Remembering Tom Wolfe, 'The Man In The Ice-Cream Suit'
Tom Wolfe did not blend in. He was a southerner in New York, a New Yorker in the world, a reporter among novelists and vice-versa, and a man who wore ice cream white suits and peach-pink ties in artistic circles where men and women often wore black with occasional splashes of gray.
He once told me reporters shouldn't think they put someone at ease by dressing in their style. The person you interview, he said, will sniff out your gambit; or worse, decide you're a kindred spirit, so they had no need to explain themselves. But people are flattered and eager to explain themselves to an interested stranger — "a man from Mars who didn't know anything and was eager to know," as Tom Wolfe described himself. And in his articles, essays, nonfiction, and novels, from The Right Stuffto The Bonfire of the Vanities, astronauts and fighter jocks, stock car drivers, Masters of the Universe, ostentatious modern artists, and counter-culture pranksters shared their anxieties and insights with the man in the ice-cream suit who wrote such gorgeous, curlicue sentences.

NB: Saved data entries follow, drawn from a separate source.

/-- R180 to R183, Table 11-2, R140, R148, R152, R153, R70, R71: the events of the clock unit: the two-speed start, its
failure, the switch to the PLL with its three reports, the fail-safe monitor, and what the loss of the
audio clock does to the gate and to each voice: on its own, where the voices are, and within the event,
where ClockLost has silenced them first. A clock failure gives BusFull to the origin of every Command frame
in transmission or in the queue, also of one whose 200 ms have passed in transmission. The model's choices:
ClockLost comes before the withdrawal, the break and the audio gate, and the frame in transmission is
dropped before the queued ones, from the head (assumption 13); the speaker's output is 0 from the event itself (assumption 40);
waiting heads of the tablet link are taken last, when the forwarded count has fallen (assumption 14), and
then a Restart whose reply was dropped resets the part (assumption 11); an event out of its state changes
nothing (assumption 5). -/
def Obligations.ClockUnitEvents : Prop :=
  ∀ (v : Fin 3) (s : State),
    s.resetHeld = [] →
    let k := s.clock
    let x := s.voice v
    let sounding := x.state = .attack ∨ x.state = .sustain ∨ x.state = .release
    let listens := ∃ n, x.pitchSource = .listen n
    let toPlay := s.halt.state = .running
      ∧ ((¬listens ∧ x.queue ≠ []) ∨ (listens ∧ x.boundPitch.isSome = true))
    let silenced := { x with sound := none, env := 0, releaseStart := none }
    let starting := k.state = .onRCStarting
    let dropped := (s.bus.sending.toList ++ s.bus.queue).foldl
      (fun t h => if h.kind = .command then reportOrigin h.origin (some .busFull) t else t) s
    let failed := fun t : State =>
      t.clock.state = .onRCFailed ∧ t.clock.crystal = .stopped ∧ t.clock.pll = .off
        ∧ t.clock.startTimer = none ∧ t.clock.edgeMonitor = none
        ∧ t.halt.state ≠ .running
        ∧ (s.halt.state = .running → t.halt.first = some .clockLost)
        ∧ (s.halt.state ≠ .running → s.halt.first ≠ some .clockLost →
            .clockLost ∈ t.halt.further)
    let startFails := fun c : Instr =>
      ∃ t, exec c s = ends t ∧ failed t ∧ t.clock.retry = none
        ∧ t.bus.withdrawn = s.bus.withdrawn
    let lost := fun c : Instr =>
      ∃ t, exec c s = ends (forwardAfter s.link.forwarded t) ∧ failed t
        ∧ t.clock.retry = k.retry
        ∧ .clock ∈ t.bus.withdrawn
        ∧ (s.isWithdrawn = false → t.bus.queue = [] ∧ t.bus.sending = none
            ∧ t.bus.announcePending = false ∧ t.bus.lineFaults = 0
            ∧ getBits 6 1 (t.signal 15).value = 1)
        ∧ (s.isWithdrawn = false → t.lane 1 = dropped.lane 1
            ∧ t.link.forwarded = dropped.link.forwarded)
        ∧ (s.station.propagateHalt = true → t.bus.breakSending.isSome = true)
        ∧ t.audio.gate = .off ∧ (s.audio.gate ≠ .off → t.audio.startTimer = none)
        ∧ (s.halt.state = .running → (t.voice v).state = .idle ∧ (t.voice v).queue = []
            ∧ (t.voice v).sound = none)
        ∧ (s.halt.state ≠ .running → t.voice v =
            if s.audio.gate ≠ .off ∧ sounding then { silenced with state := .idle } else x)
        ∧ getBits 8 1 (t.signal 15).value = 0
    (starting → k.crystal = .starting → exec .crystalDetected s = ends (s.setClock { k with
        crystal := .running, pll := .locking, startTimer := some 10 }))
      ∧ (¬starting ∨ k.crystal ≠ .starting → exec .crystalDetected s = ends s)
      ∧ (starting → k.pll = .locking → exec .pllLock s = ends (s.setClock { k with
          state := .switching, pll := .locked, startTimer := none }))
      ∧ (¬starting ∨ k.pll ≠ .locking → exec .pllLock s = ends s)
      ∧ (starting → k.startTimer.isSome = true → startFails .clockStartTimerExpiry)
      ∧ (¬starting ∨ k.startTimer = none → exec .clockStartTimerExpiry s = ends s)
      ∧ (k.state = .switching → startFails .switchAbandoned)
      ∧ (k.state ≠ .switching → exec .switchAbandoned s = ends s
          ∧ exec .switchComplete s = ends s)
      ∧ (k.state = .switching →
          ∃ t, exec .switchComplete s = ends t
            ∧ t.clock = { k with state := .onPLL, edgeMonitor := some 1, retry := none }
            ∧ t.bus.withdrawn = s.bus.withdrawn.filter (fun d => d != .clock)
            ∧ getBits 8 1 (t.signal 15).value = 1
            ∧ t.halt = s.halt
            ∧ (s.bus.withdrawn = [.clock] → getBits 6 1 (t.signal 15).value = 0
                ∧ ((∃ f ∈ t.bus.queue, f.kind = .announce) ∨ t.bus.announcePending = true))
            ∧ (s.audio.gate = .off → (∃ v, (s.voice v).state = .waiting) →
                t.audio.gate = .starting ∧ t.audio.startTimer = some 2))
      ∧ (k.state = .onPLL → k.edgeMonitor.isSome = true → lost .edgeMonitorExpiry)
      ∧ (k.state ≠ .onPLL ∨ k.edgeMonitor = none → exec .edgeMonitorExpiry s = ends s)
      ∧ (k.state = .onPLL → lost .pllLockLost)
      ∧ (k.state ≠ .onPLL → exec .pllLockLost s = ends s)
      ∧ (s.audio.gate = .off → audioClockLost s = s)
      ∧ (s.audio.gate ≠ .off → k.state ≠ .onPLL →
          (audioClockLost s).audio
              = { s.audio with gate := .off, startTimer := none, stopTimer := none, speaker := 0 }
            ∧ (¬sounding → (audioClockLost s).voice v = x)
            ∧ (sounding → toPlay → (audioClockLost s).voice v = { silenced with state := .waiting })
            ∧ (sounding → ¬toPlay → (audioClockLost s).voice v = { silenced with state := .idle }))

/-- R184, R185, R188, R193: the start record: a record stored whole checks and gives its fields, with a
tune target of 0 read as 1; a code of 3 in a motor kind makes it invalid; so does a store cut short, which
the model keeps as the mark `torn` beside the bytes (its choice, assumption 29), or any one byte of the 30
changed. -/
def Obligations.StartRecordReadsBack : Prop :=
  ∀ (bytes : List Byte) (k : Fin 30) (b : Byte) (r : StartRecord),
    bytes.length = 30 →
    let stored : StartRecord := ⟨recordOf bytes, false⟩
    let n := fun i => (bytes.getD i 0).toNat
    let two := fun (x i : Nat) => x / 4 ^ i % 4
    let motor := fun i : Nat => if two (n 1) i = 0 then MotorKind.none
      else if two (n 1) i = 1 then .plain else .encoded
    let sensor := fun i : Nat => if two (n 2) i = 0 then SensorKind.off
      else if two (n 2) i = 1 then .switch else if two (n 2) i = 2 then .level else .touch
    let flag := fun i : Nat => n 3 / 2 ^ i % 2 == 1
    let target := fun i : Nat => max 1 (n i + 256 * n (i + 1))
    let whole := ∀ i : Fin 4, two (n 1) i ≠ 3
    stored.bytes.length = 32 ∧ stored.checks = true
      ∧ (whole → stored.fields = some ⟨n 0 % 16, #v[motor 0, motor 1, motor 2, motor 3],
          #v[sensor 0, sensor 1, sensor 2, sensor 3], #v[flag 0, flag 1, flag 2, flag 3],
          flag 4, flag 5, 100 * n 4, #v[target 5, target 7, target 9, target 11]⟩)
      ∧ (¬whole → stored.fields = none)
      ∧ (r.torn = true → r.fields = none)
      ∧ (bytes.getD k.val 0 ≠ b →
          (StartRecord.mk (bytes.set k b ++ (recordOf bytes).drop 30) false).fields = none)

/-- R186, R2, R28, R46, R68, R85, R93, R185, R119, R135, R149, R165, R179, R184, R62: a reset begins with
every block at the values of its reset table and the part held; it ends with the reset cause of the kind
that ends last, the record or the straps read, and the battery monitor seeded. The model's choices: what
the image shows during the hold, with its cause and, for an invalid record, the number 0 (assumption 9);
the operands of RESET_END and the hold of a Restart (assumption 10); RESTART_RESET acts whenever a Restart
is pending (assumption 11); an end of a hold that is not there changes nothing (assumption 5); the
thresholds of a sensor port of kind Off or Switch, the phase length and the floating bridge at reset
(assumption 42); the record of a store cut short keeps its old bytes with the mark `torn` (assumption 29); the queued times of frames count from 0 (assumption 4). -/
def Obligations.ResetsSetEveryBlock : Prop :=
  ∀ (kind : ResetKind) (straps : Fin 16) (mv : Nat) (p : Fin 4) (v : Fin 3) (i : Fin 16)
    (s : State),
    let record : StartRecord := ⟨s.record.bytes, s.record.torn || s.link.store.isSome⟩
    let image := fun (t : State) (cause : ResetKind) (number : Nat) (r : StartRecord) =>
      let f := r.fields.getD ⟨number, #v[.encoded, .encoded, .encoded, .encoded],
        #v[.level, .level, .level, .level], #v[false, false, false, false], true, true, 2000,
        #v[2000, 2000, 2000, 2000]⟩
      let named := f.number ≠ 0 ∧ f.number ≠ 15
      let unheard : Signal := ⟨0, .off, 0, 100, none, none⟩
      t.port p = {
          kind := f.motorKinds[p], mode := .coast, source := .command, target := 0, reference := 0,
          position := 0, history := #v[0, 0, 0, 0, 0, 0, 0, 0], speed := 0, acc := 0, duty := 0,
          bridge := .floating, current := 0, posKp := 48, posKi := 2, spdKp := 8, spdKi := 4,
          dutyLimit := 1000, currentLimit := 1500, stallTime := 500, stallPolicy := .halt,
          safeAction := .coast, window := 5, lower := -180, upper := 180, stepCode := 0,
          periodCode := 0, captured := none, illegal := [], overCount := 0, stallCount := 0,
          positionLimit := false, encoderLost := false, stallYielded := false, stepTimer := none,
          waveform := none, pointIndex := 0, startIndex := 0, startPoint := none, cyclesWanted := 0,
          cycleCount := 0, arrived := false, patternDone := false }
        ∧ t.sensor p = {
          kind := f.sensorKinds[p], raw := 0, filt := 0, seeded := false, lta := 0, delta := 0,
          active := false, debounce := 0, length := 3, beta := 2, lbeta := 7,
          threshold := if f.sensorKinds[p] = .touch then 120 else 2048,
          hysteresis := if f.sensorKinds[p] = .touch then 30 else 64, polarity := .rising,
          freezeLevel := 80, frozen := false, freezeTime := 2000, freezeTimer := none, gain := 1,
          offset := 0, tuning := none, tuneTarget := f.tuneTargets[p], tuneResult := .none,
          retryPeriod := 5000, retryTimer := none, haltInput := false,
          tuneAtStart := f.tuneAtStart[p] }
        ∧ t.voice v = {
          state := .idle, queue := [], sound := none, noteTime := 0, phaseTime := 0, phaseMs := 0,
          env := 0, releaseStart := none, acc := 0, inc := 0, lastWave := none, attackMs := 10,
          releaseMs := 50, pitchSource := .own, boundPitch := none, volumeSource := .own,
          volumeScale := 100 }
        ∧ t.audio = {
          master := 80, gate := .off, startTimer := none, stopTimer := none, speaker := 0 }
        ∧ (i ≠ 12 → i ≠ 15 → t.signal i = unheard) ∧ { t.signal 12 with value := 0 } = unheard
        ∧ t.signal 15 = { unheard with value := 64, policy := .onChange }
        ∧ t.entry i = {
          state := .free, route := none, weight := 256, offset := 0, lower := -32768,
          upper := 32767, timeout := 0, staleAction := .hold, fallback := none, trigger := none,
          armed := true, lastInput := none, lastOutput := none, age := none }
        ∧ t.staging = [] ∧ t.stageMiss = false
        ∧ t.halt = {
          state := .running, first := none, firstPort := none, further := [],
          settled := #v[true, true, true, true], safeTimer := none }
        ∧ t.bus = {
          number := if named then some f.number else none, serial := s.bus.serial, queue := [],
          sending := none, lineFaults := 0,
          withdrawn := if named then [.clock] else [.clock, .unnumbered],
          announcePending := false, busErrorSeen := false, receiver := .hunting,
          breakSending := none, breakCount := 0, nextStamp := 0 }
        ∧ { t.link with lanes := s.link.lanes } = {
          present := false, timer := none, timeout := f.linkTimeout, haltOnLoss := f.haltOnLoss,
          receiver := .hunting, lanes := s.link.lanes, watchFull := false, badSeen := false,
          watch := [], forwarded := 0, store := none, sending := none }
        ∧ t.lane p = {
          inbound := [], outbound := [], overrun := false, dropped := false, mode := .immediate,
          interval := 100, timer := none }
        ∧ t.clock = {
          state := .onRCStarting, crystal := .starting, pll := .off, startTimer := some 20,
          edgeMonitor := none, retry := none }
        ∧ t.station = ⟨cause, r.fields.isNone, none, f.propagateHalt⟩ ∧ t.hot = false
        ∧ t.record = r ∧ t.pending = s.pending
    let begins := fun (c : Instr) (k : ResetKind) =>
      ∃ t, exec c s = .next t ∧ image t k 0 record ∧ k ∈ t.resetHeld
        ∧ ∀ j ∈ s.resetHeld, j ∈ t.resetHeld
    let ceiling := if 7200 ≤ mv then 1000 else if mv < 6000 then 400
      else 400 + (mv - 6000) * 600 / 1200
    let percentage := if 7200 ≤ mv then 100 else if mv < 6000 then 40
      else 40 + (mv - 6000) * 60 / 1200
    let others := s.resetHeld.filter fun k => k != kind
    begins .powerOnReset .powerOn ∧ begins .resetPin .pin
      ∧ (s.resetHeld = [] → s.station.restartPending.isSome = true → begins .restartReset .command)
      ∧ (kind ∉ s.resetHeld → exec (.resetEnd kind straps mv) s = .next s)
      ∧ (kind ∈ s.resetHeld → others ≠ [] →
          exec (.resetEnd kind straps mv) s = .next { s with resetHeld := others })
      ∧ (kind ∈ s.resetHeld → others = [] →
          ∃ t, exec (.resetEnd kind straps mv) s = .next t ∧ image t kind straps.val s.record
            ∧ t.resetHeld = []
            ∧ t.battery.filtered = mv ∧ t.battery.ceiling = ceiling
            ∧ t.battery.percentage = percentage ∧ t.battery.low = false
            ∧ (t.signal 12).value = min mv 32767)
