@[simp] theorem State.port_setSensor_other (k : Fin 4) (p : Fin 4) (x : Sensor) :
    (s.setSensor p x).port k = s.port k := rfl
@[simp] theorem State.port_setVoice_other (k : Fin 4) (v : Fin 3) (x : Voice) :
    (s.setVoice v x).port k = s.port k := rfl
@[simp] theorem State.port_setSignal_other (k : Fin 4) (i : Fin 16) (x : Signal) :
    (s.setSignal i x).port k = s.port k := rfl
@[simp] theorem State.port_setEntry_other (k : Fin 4) (n : Fin 16) (x : Entry) :
    (s.setEntry n x).port k = s.port k := rfl
@[simp] theorem State.port_setAudio_other (k : Fin 4) (x : Audio) :
    (s.setAudio x).port k = s.port k := rfl
@[simp] theorem State.port_setHalt_other (k : Fin 4) (x : Halt) :
    (s.setHalt x).port k = s.port k := rfl
@[simp] theorem State.port_setBus_other (k : Fin 4) (x : Bus) :
    (s.setBus x).port k = s.port k := rfl
@[simp] theorem State.port_setLink_other (k : Fin 4) (x : Link) :
    (s.setLink x).port k = s.port k := rfl
@[simp] theorem State.port_setClock_other (k : Fin 4) (x : Clock) :
    (s.setClock x).port k = s.port k := rfl
@[simp] theorem State.port_setStation_other (k : Fin 4) (x : Station) :
    (s.setStation x).port k = s.port k := rfl
@[simp] theorem State.port_setStaging_other (k : Fin 4) (x : List Staged) :
    (s.setStaging x).port k = s.port k := rfl
@[simp] theorem State.port_setLane_other (k : Fin 4) (l : Fin 4) (x : Lane) :
    (s.setLane l x).port k = s.port k := rfl
@[simp] theorem State.sensor_setPort_other (k : Fin 4) (p : Fin 4) (x : Port) :
    (s.setPort p x).sensor k = s.sensor k := rfl
@[simp] theorem State.sensor_setVoice_other (k : Fin 4) (v : Fin 3) (x : Voice) :
    (s.setVoice v x).sensor k = s.sensor k := rfl
@[simp] theorem State.sensor_setSignal_other (k : Fin 4) (i : Fin 16) (x : Signal) :
    (s.setSignal i x).sensor k = s.sensor k := rfl
@[simp] theorem State.sensor_setEntry_other (k : Fin 4) (n : Fin 16) (x : Entry) :
    (s.setEntry n x).sensor k = s.sensor k := rfl
@[simp] theorem State.sensor_setAudio_other (k : Fin 4) (x : Audio) :
    (s.setAudio x).sensor k = s.sensor k := rfl
@[simp] theorem State.sensor_setHalt_other (k : Fin 4) (x : Halt) :
    (s.setHalt x).sensor k = s.sensor k := rfl
@[simp] theorem State.sensor_setBus_other (k : Fin 4) (x : Bus) :
    (s.setBus x).sensor k = s.sensor k := rfl
@[simp] theorem State.sensor_setLink_other (k : Fin 4) (x : Link) :
    (s.setLink x).sensor k = s.sensor k := rfl
@[simp] theorem State.sensor_setClock_other (k : Fin 4) (x : Clock) :
    (s.setClock x).sensor k = s.sensor k := rfl
@[simp] theorem State.sensor_setStation_other (k : Fin 4) (x : Station) :
    (s.setStation x).sensor k = s.sensor k := rfl
@[simp] theorem State.sensor_setStaging_other (k : Fin 4) (x : List Staged) :
    (s.setStaging x).sensor k = s.sensor k := rfl
@[simp] theorem State.sensor_setLane_other (k : Fin 4) (l : Fin 4) (x : Lane) :
    (s.setLane l x).sensor k = s.sensor k := rfl
@[simp] theorem State.voice_setPort_other (k : Fin 3) (p : Fin 4) (x : Port) :
    (s.setPort p x).voice k = s.voice k := rfl
@[simp] theorem State.voice_setSensor_other (k : Fin 3) (p : Fin 4) (x : Sensor) :
    (s.setSensor p x).voice k = s.voice k := rfl
@[simp] theorem State.voice_setSignal_other (k : Fin 3) (i : Fin 16) (x : Signal) :
    (s.setSignal i x).voice k = s.voice k := rfl
@[simp] theorem State.voice_setEntry_other (k : Fin 3) (n : Fin 16) (x : Entry) :
    (s.setEntry n x).voice k = s.voice k := rfl
@[simp] theorem State.voice_setAudio_other (k : Fin 3) (x : Audio) :
    (s.setAudio x).voice k = s.voice k := rfl
@[simp] theorem State.voice_setHalt_other (k : Fin 3) (x : Halt) :
    (s.setHalt x).voice k = s.voice k := rfl
@[simp] theorem State.voice_setBus_other (k : Fin 3) (x : Bus) :
    (s.setBus x).voice k = s.voice k := rfl
@[simp] theorem State.voice_setLink_other (k : Fin 3) (x : Link) :
    (s.setLink x).voice k = s.voice k := rfl
@[simp] theorem State.voice_setClock_other (k : Fin 3) (x : Clock) :
    (s.setClock x).voice k = s.voice k := rfl
@[simp] theorem State.voice_setStation_other (k : Fin 3) (x : Station) :
    (s.setStation x).voice k = s.voice k := rfl
@[simp] theorem State.voice_setStaging_other (k : Fin 3) (x : List Staged) :
    (s.setStaging x).voice k = s.voice k := rfl
@[simp] theorem State.voice_setLane_other (k : Fin 3) (l : Fin 4) (x : Lane) :
    (s.setLane l x).voice k = s.voice k := rfl
@[simp] theorem State.signal_setPort_other (k : Fin 16) (p : Fin 4) (x : Port) :
    (s.setPort p x).signal k = s.signal k := rfl
@[simp] theorem State.signal_setSensor_other (k : Fin 16) (p : Fin 4) (x : Sensor) :
    (s.setSensor p x).signal k = s.signal k := rfl
@[simp] theorem State.signal_setVoice_other (k : Fin 16) (v : Fin 3) (x : Voice) :
    (s.setVoice v x).signal k = s.signal k := rfl
@[simp] theorem State.signal_setEntry_other (k : Fin 16) (n : Fin 16) (x : Entry) :
    (s.setEntry n x).signal k = s.signal k := rfl
@[simp] theorem State.signal_setAudio_other (k : Fin 16) (x : Audio) :
    (s.setAudio x).signal k = s.signal k := rfl
@[simp] theorem State.signal_setHalt_other (k : Fin 16) (x : Halt) :
    (s.setHalt x).signal k = s.signal k := rfl
@[simp] theorem State.signal_setBus_other (k : Fin 16) (x : Bus) :
    (s.setBus x).signal k = s.signal k := rfl
@[simp] theorem State.signal_setLink_other (k : Fin 16) (x : Link) :
    (s.setLink x).signal k = s.signal k := rfl
@[simp] theorem State.signal_setClock_other (k : Fin 16) (x : Clock) :
    (s.setClock x).signal k = s.signal k := rfl
@[simp] theorem State.signal_setStation_other (k : Fin 16) (x : Station) :
    (s.setStation x).signal k = s.signal k := rfl
@[simp] theorem State.signal_setStaging_other (k : Fin 16) (x : List Staged) :
    (s.setStaging x).signal k = s.signal k := rfl
@[simp] theorem State.signal_setLane_other (k : Fin 16) (l : Fin 4) (x : Lane) :
    (s.setLane l x).signal k = s.signal k := rfl
@[simp] theorem State.entry_setPort_other (k : Fin 16) (p : Fin 4) (x : Port) :
    (s.setPort p x).entry k = s.entry k := rfl
@[simp] theorem State.entry_setSensor_other (k : Fin 16) (p : Fin 4) (x : Sensor) :
    (s.setSensor p x).entry k = s.entry k := rfl
@[simp] theorem State.entry_setVoice_other (k : Fin 16) (v : Fin 3) (x : Voice) :
    (s.setVoice v x).entry k = s.entry k := rfl
@[simp] theorem State.entry_setSignal_other (k : Fin 16) (i : Fin 16) (x : Signal) :
    (s.setSignal i x).entry k = s.entry k := rfl
@[simp] theorem State.entry_setAudio_other (k : Fin 16) (x : Audio) :
    (s.setAudio x).entry k = s.entry k := rfl
@[simp] theorem State.entry_setHalt_other (k : Fin 16) (x : Halt) :
    (s.setHalt x).entry k = s.entry k := rfl
@[simp] theorem State.entry_setBus_other (k : Fin 16) (x : Bus) :
    (s.setBus x).entry k = s.entry k := rfl
@[simp] theorem State.entry_setLink_other (k : Fin 16) (x : Link) :
    (s.setLink x).entry k = s.entry k := rfl
@[simp] theorem State.entry_setClock_other (k : Fin 16) (x : Clock) :
    (s.setClock x).entry k = s.entry k := rfl
@[simp] theorem State.entry_setStation_other (k : Fin 16) (x : Station) :
    (s.setStation x).entry k = s.entry k := rfl
@[simp] theorem State.entry_setStaging_other (k : Fin 16) (x : List Staged) :
    (s.setStaging x).entry k = s.entry k := rfl
@[simp] theorem State.entry_setLane_other (k : Fin 16) (l : Fin 4) (x : Lane) :
    (s.setLane l x).entry k = s.entry k := rfl
@[simp] theorem State.isRunning_setPort (p : Fin 4) (x : Port) :
    (s.setPort p x).isRunning = s.isRunning := rfl
@[simp] theorem State.isWithdrawn_setPort (p : Fin 4) (x : Port) :
    (s.setPort p x).isWithdrawn = s.isWithdrawn := rfl
@[simp] theorem State.isRunning_setSensor (p : Fin 4) (x : Sensor) :
    (s.setSensor p x).isRunning = s.isRunning := rfl
@[simp] theorem State.isWithdrawn_setSensor (p : Fin 4) (x : Sensor) :
    (s.setSensor p x).isWithdrawn = s.isWithdrawn := rfl
@[simp] theorem State.isRunning_setVoice (v : Fin 3) (x : Voice) :
    (s.setVoice v x).isRunning = s.isRunning := rfl
@[simp] theorem State.isWithdrawn_setVoice (v : Fin 3) (x : Voice) :
    (s.setVoice v x).isWithdrawn = s.isWithdrawn := rfl
@[simp] theorem State.isRunning_setSignal (i : Fin 16) (x : Signal) :
    (s.setSignal i x).isRunning = s.isRunning := rfl
@[simp] theorem State.isWithdrawn_setSignal (i : Fin 16) (x : Signal) :
    (s.setSignal i x).isWithdrawn = s.isWithdrawn := rfl
@[simp] theorem State.isRunning_setEntry (n : Fin 16) (x : Entry) :
    (s.setEntry n x).isRunning = s.isRunning := rfl
@[simp] theorem State.isWithdrawn_setEntry (n : Fin 16) (x : Entry) :
    (s.setEntry n x).isWithdrawn = s.isWithdrawn := rfl
@[simp] theorem State.isRunning_setAudio (x : Audio) : (s.setAudio x).isRunning = s.isRunning := rfl
@[simp] theorem State.isWithdrawn_setAudio (x : Audio) :
    (s.setAudio x).isWithdrawn = s.isWithdrawn := rfl
@[simp] theorem State.isWithdrawn_setHalt (x : Halt) :
    (s.setHalt x).isWithdrawn = s.isWithdrawn := rfl
@[simp] theorem State.isRunning_setBus (x : Bus) : (s.setBus x).isRunning = s.isRunning := rfl
@[simp] theorem State.isRunning_setLink (x : Link) : (s.setLink x).isRunning = s.isRunning := rfl
@[simp] theorem State.isWithdrawn_setLink (x : Link) :
    (s.setLink x).isWithdrawn = s.isWithdrawn := rfl
@[simp] theorem State.isRunning_setClock (x : Clock) : (s.setClock x).isRunning = s.isRunning := rfl
@[simp] theorem State.isWithdrawn_setClock (x : Clock) :
    (s.setClock x).isWithdrawn = s.isWithdrawn := rfl
@[simp] theorem State.isRunning_setStation (x : Station) :
    (s.setStation x).isRunning = s.isRunning := rfl
@[simp] theorem State.isWithdrawn_setStation (x : Station) :
    (s.setStation x).isWithdrawn = s.isWithdrawn := rfl
@[simp] theorem State.isRunning_setStaging (x : List Staged) :
    (s.setStaging x).isRunning = s.isRunning := rfl
@[simp] theorem State.isWithdrawn_setStaging (x : List Staged) :
    (s.setStaging x).isWithdrawn = s.isWithdrawn := rfl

On this weekend of so much tragic news, it might be welcome to hear an example from the early 1960s, when Tom Wolfe wrote about a kiss between teenagers he saw in front of a subway station:
"Love! Attar of libido in the air! It is 8:45 A.M. Thursday morning in the IRT subway station at 50th Street and Broadway and already two kids are hung up in a kind of herringbone weave of arms and legs, which proves, one has to admit, that love is not confined to Sunday in New York. Still, the odds! All the faces come popping in clots out of the Seventh Avenue local, past the King Size Ice Cream machine, and the turnstiles start whacking away as if the world were breaking up on the reefs. Four steps past the turnstiles everybody is already backed up haunch to paunch for the climb up the ramp and the stairs to the surface, a great funnel of flesh, wool, felt, leather, rubber and steaming alumicron, with the blood squeezing through everybody's old sclerotic arteries in hopped-up spurts from too much coffee and the effort of surfacing from the subway at the rush hour. Yet there on the landing are a boy and a girl, both about eighteen, in one of those utter, My Sin, backbreaking embraces."
A dazzling passage from Tom Wolfe, who died this week at the age of 88.